Ultrastructural studies of human patient brains with prion disease have revealed the accumulation
of misfolded PrP within dystrophic neurites inside endolysosomes. Other complex structures co-
exist within these dystrophies and are now considered common features of prion pathologies,
including autophagic vacuole-like membrane-bound organelles, lysosomal electron-dense
bodies, and enlarged endolysosomes. The mechanisms leading to the formation of these
structures remain unknown. Our studies have identified an endolysosomal pathway in mammalian
neurons that we call axonal rapid endosomal sorting and transport-dependent aggregation
(ARESTA), that drives the formation of neurotoxic axonal aggregates of a misfolded mutant prion
protein (PrP) inside endo-membrane structures that we call “endoggresomes”. The long-term goal
of this proposal is to characterize the endocytic pathways that play a role in the pathophysiology
of prion diseases, Alzheimer’s disease, and of Alzheimer’s disease related dementias, that will
provide actionable targets for their pharmacological treatment. The objectives of this proposal are
(i) to determine the generality of the ARESTA pathway in formation of endoggresomes in axons
of neurons expressing various familial PrP mutations, and to characterize the molecular and
ultrastructural architecture of neurotoxic endoggresomes; (ii) to determine the mechanisms of
mutant PrP endoggresome-mediated axonal impairments; and (iii) to determine how the
endolysosomal ARESTA pathway modulates the formation of axonal mutant PrP aggregates in
vivo. The central hypotheses are (i) ARESTA drives the formation of endoggresomes in various
familial prion diseases by interactions with co-factors within endocytic routes; (ii) mutant PrP
endoggresome-induced pathologies act as axonotoxicity hubs that inhibit neuronal function by
impairing local axonal cytoskeletal-organelle interactions, and (iii) endolysosomal pathways
modulate the formation and pathology of mutant PrP aggregates in vivo.

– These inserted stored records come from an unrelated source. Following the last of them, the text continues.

-- ==== Sys2Proof/Laws/FootTransactions.lean ====
section
/-!
SUPPORT. The footprint of each operation of Machine/Transactions.lean: which register fields and parts of the state it may change.
-/
namespace Sys2Proof.Laws
open Sys2Proof.Machine

def foot_resetRefuses : Nat := foot_releasePkt ||| foot_respond
theorem moves_resetRefuses {m : Nat} {r : State} {n : ℕ} {p : Pkt} {s : State} (h : Moves m r s)
    (hm : Within foot_resetRefuses m) : Moves m r (resetRefuses n p s) := by
  simp only [foot_resetRefuses, within_or] at hm
  unfold resetRefuses
  try dsimp only
  repeat' (first
    | with_reducible assumption | with_reducible apply moves_when | with_reducible apply moves_releasePkt |
    with_reducible apply moves_respond | with_reducible apply moves_ite | split | intro _ | simp only [hm])

def foot_openLoc : Nat := pms [.locReqs]
theorem moves_openLoc {m : Nat} {r : State} {q : LocReq} {s : State} (h : Moves m r s)
    (hm : Within foot_openLoc m) : Moves m r (openLoc q s) := by
  simp only [foot_openLoc, pms, within_or, within_zero, and_true] at hm
  unfold openLoc
  try dsimp only
  repeat' (first
    | with_reducible assumption | with_reducible apply moves_ite | split | with_reducible apply moves_part_locReqs)

def foot_passOn : Nat := foot_destRefuses ||| foot_resetRefuses ||| foot_openLoc ||| foot_classed |||
    foot_refuseRead ||| foot_submitLocal ||| pms [.hostQ]
theorem moves_passOn {m : Nat} {r : State} {n i : Nat} {p : Pkt} {kind : HKind} {len charge : Nat} {s : State} (h :
    Moves m r s)
    (hm : Within foot_passOn m) : Moves m r (passOn n i p kind len charge s) := by
  simp only [foot_passOn, pms, within_or, within_zero, and_true] at hm
  unfold passOn
  try dsimp only
  repeat' (first
    | with_reducible assumption | with_reducible apply moves_when | with_reducible apply moves_destRefuses |
    with_reducible apply moves_resetRefuses | with_reducible apply moves_openLoc | with_reducible apply moves_classed |
    with_reducible apply moves_refuseRead | with_reducible apply moves_submitLocal | with_reducible apply moves_ite |
    split | with_reducible apply moves_part_hostQ | intro _ | simp only [hm])

def foot_localMwr : Nat := foot_malformedTag ||| foot_malformed ||| foot_windowMiss ||| foot_enterSheaf |||
    foot_openLoc ||| foot_passOn
theorem moves_localMwr {m : Nat} {r : State} {n : Nat} {p : Pkt} {s : State} (h : Moves m r s)
    (hm : Within foot_localMwr m) : Moves m r (localMwr n p s) := by
  simp only [foot_localMwr, within_or] at hm
  unfold localMwr
  try dsimp only
  repeat' (first
    | with_reducible assumption | with_reducible apply moves_when | with_reducible apply moves_malformedTag |
    with_reducible apply moves_malformed | with_reducible apply moves_windowMiss | with_reducible apply moves_enterSheaf
    | with_reducible apply moves_openLoc | with_reducible apply moves_passOn | with_reducible apply moves_ite | split |
    intro _ | simp only [hm])

def foot_execLocalMwr : Nat := foot_localPacket ||| foot_localMwr
theorem moves_execLocalMwr {m : Nat} {r : State} {wl : Wl} {p : Pkt} {s : State} (h : Moves m r s)
    (hm : Within foot_execLocalMwr m) : Goes m r (execLocalMwr wl p s) := by
  simp only [foot_execLocalMwr, within_or] at hm
  unfold execLocalMwr
  try dsimp only
  repeat' (first
    | with_reducible assumption | refine goes_next ?_ | with_reducible apply moves_localPacket |
    with_reducible apply moves_localMwr | with_reducible apply goes_ite | with_reducible apply moves_ite | split |
    intro _ | simp only [hm])

def foot_flushSheaf : Nat := foot_settleSheaves ||| foot_openLoc ||| foot_releasePkt
theorem moves_flushSheaf {m : Nat} {r : State} {n i : Nat} {p : Pkt} {s : State} (h : Moves m r s)
    (hm : Within foot_flushSheaf m) : Moves m r (flushSheaf n i p s) := by
  simp only [foot_flushSheaf, within_or] at hm
  unfold flushSheaf
  try dsimp only
  repeat' (first
    | with_reducible assumption | with_reducible apply moves_when | with_reducible apply moves_settleSheaves |
    with_reducible apply moves_openLoc | with_reducible apply moves_releasePkt | with_reducible apply moves_ite | split
    | intro _ | simp only [hm])

def foot_localMrd : Nat := foot_malformedTag ||| foot_malformed ||| foot_windowMiss ||| foot_flushSheaf |||
    foot_passOn
theorem moves_localMrd {m : Nat} {r : State} {n : ℕ} {p : Pkt} {s : State} (h : Moves m r s)
    (hm : Within foot_localMrd m) : Moves m r (localMrd n p s) := by
  simp only [foot_localMrd, within_or] at hm
  unfold localMrd
  try dsimp only
  repeat' (first
    | with_reducible assumption | with_reducible apply moves_malformedTag | with_reducible apply moves_malformed |
    with_reducible apply moves_windowMiss | with_reducible apply moves_flushSheaf | with_reducible apply moves_passOn
    | with_reducible apply moves_ite | split | intro _ | simp only [hm])

def foot_execLocalMrd : Nat := foot_localPacket ||| foot_localMrd
theorem moves_execLocalMrd {m : Nat} {r : State} {wl : Wl} {p : Pkt} {s : State} (h : Moves m r s)
    (hm : Within foot_execLocalMrd m) : Goes m r (execLocalMrd wl p s) := by
  simp only [foot_execLocalMrd, within_or] at hm
  unfold execLocalMrd
  try dsimp only
  repeat' (first
    | with_reducible assumption | refine goes_next ?_ | with_reducible apply moves_localPacket |
    with_reducible apply moves_localMrd | with_reducible apply goes_ite | with_reducible apply moves_ite | split |
    intro _ | simp only [hm])

def foot_localAtom : Nat := foot_malformedTag ||| foot_malformed ||| foot_windowMiss ||| foot_respond |||
    foot_releasePkt ||| foot_passOn
theorem moves_localAtom {m : Nat} {r : State} {n : ℕ} {p : Pkt} {s : State} (h : Moves m r s)
    (hm : Within foot_localAtom m) : Moves m r (localAtom n p s) := by
  simp only [foot_localAtom, within_or] at hm
  unfold localAtom
  try dsimp only
  repeat' (first
    | with_reducible assumption | with_reducible apply moves_malformedTag | with_reducible apply moves_malformed |
    with_reducible apply moves_windowMiss | with_reducible apply moves_respond | with_reducible apply moves_releasePkt
    | with_reducible apply moves_passOn | with_reducible apply moves_ite | split | intro _ | simp only [hm])

def foot_execLocalAtom : Nat := foot_localPacket ||| foot_localAtom
theorem moves_execLocalAtom {m : Nat} {r : State} {wl : Wl} {p : Pkt} {s : State} (h : Moves m r s)
    (hm : Within foot_execLocalAtom m) : Goes m r (execLocalAtom wl p s) := by
  simp only [foot_execLocalAtom, within_or] at hm
  unfold execLocalAtom
  try dsimp only
  repeat' (first
    | with_reducible assumption | refine goes_next ?_ | with_reducible apply moves_localPacket |
    with_reducible apply moves_localAtom | with_reducible apply goes_ite | with_reducible apply moves_ite | split |
    intro _ | simp only [hm])

def foot_interruptMsg : Nat := foot_windowMiss ||| foot_releasePkt ||| foot_settleIntr ||| foot_submitLocal
theorem moves_interruptMsg {m : Nat} {r : State} {n : Nat} {p : Pkt} {s : State} (h : Moves m r s)
    (hm : Within foot_interruptMsg m) : Moves m r (interruptMsg n p s) := by
  simp only [foot_interruptMsg, within_or] at hm
  unfold interruptMsg
  try dsimp only
  repeat' (first
    | with_reducible assumption | with_reducible apply moves_windowMiss | with_reducible apply moves_releasePkt |
    with_reducible apply moves_settleIntr | with_reducible apply moves_submitLocal | with_reducible apply moves_ite |
    split | intro _ | simp only [hm])

def foot_localMsg : Nat := foot_malformed ||| foot_interruptMsg
theorem moves_localMsg {m : Nat} {r : State} {n : ℕ} {p : Pkt} {s : State} (h : Moves m r s)
    (hm : Within foot_localMsg m) : Moves m r (localMsg n p s) := by
  simp only [foot_localMsg, within_or] at hm
  unfold localMsg
  try dsimp only
  repeat' (first
    | with_reducible assumption | with_reducible apply moves_malformed | with_reducible apply moves_interruptMsg |
    with_reducible apply moves_ite | split | intro _ | simp only [hm])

The proposed research
is innovative because it provides a conceptual framework for developing models that include novel
endolysosomal pathway-mediated mechanisms to explain how intra-axonal aggregates form and
impair neuronal function in the prionopathies. The proposed research is significant because it
identifies the endocytic pathway and specifically ARESTA and endoggresomes, as anti-
aggregation targets for therapies to inhibit aggregate formation and reverse related pathologies.
As amyloid-b peptides, tau, and most proteins that misfold in neurodegeneration transit within
endocytic routes at some point in their processing routes, our findings are expected to be relevant
to Alzheimer’s disease and Alzheimer’s disease related dementias.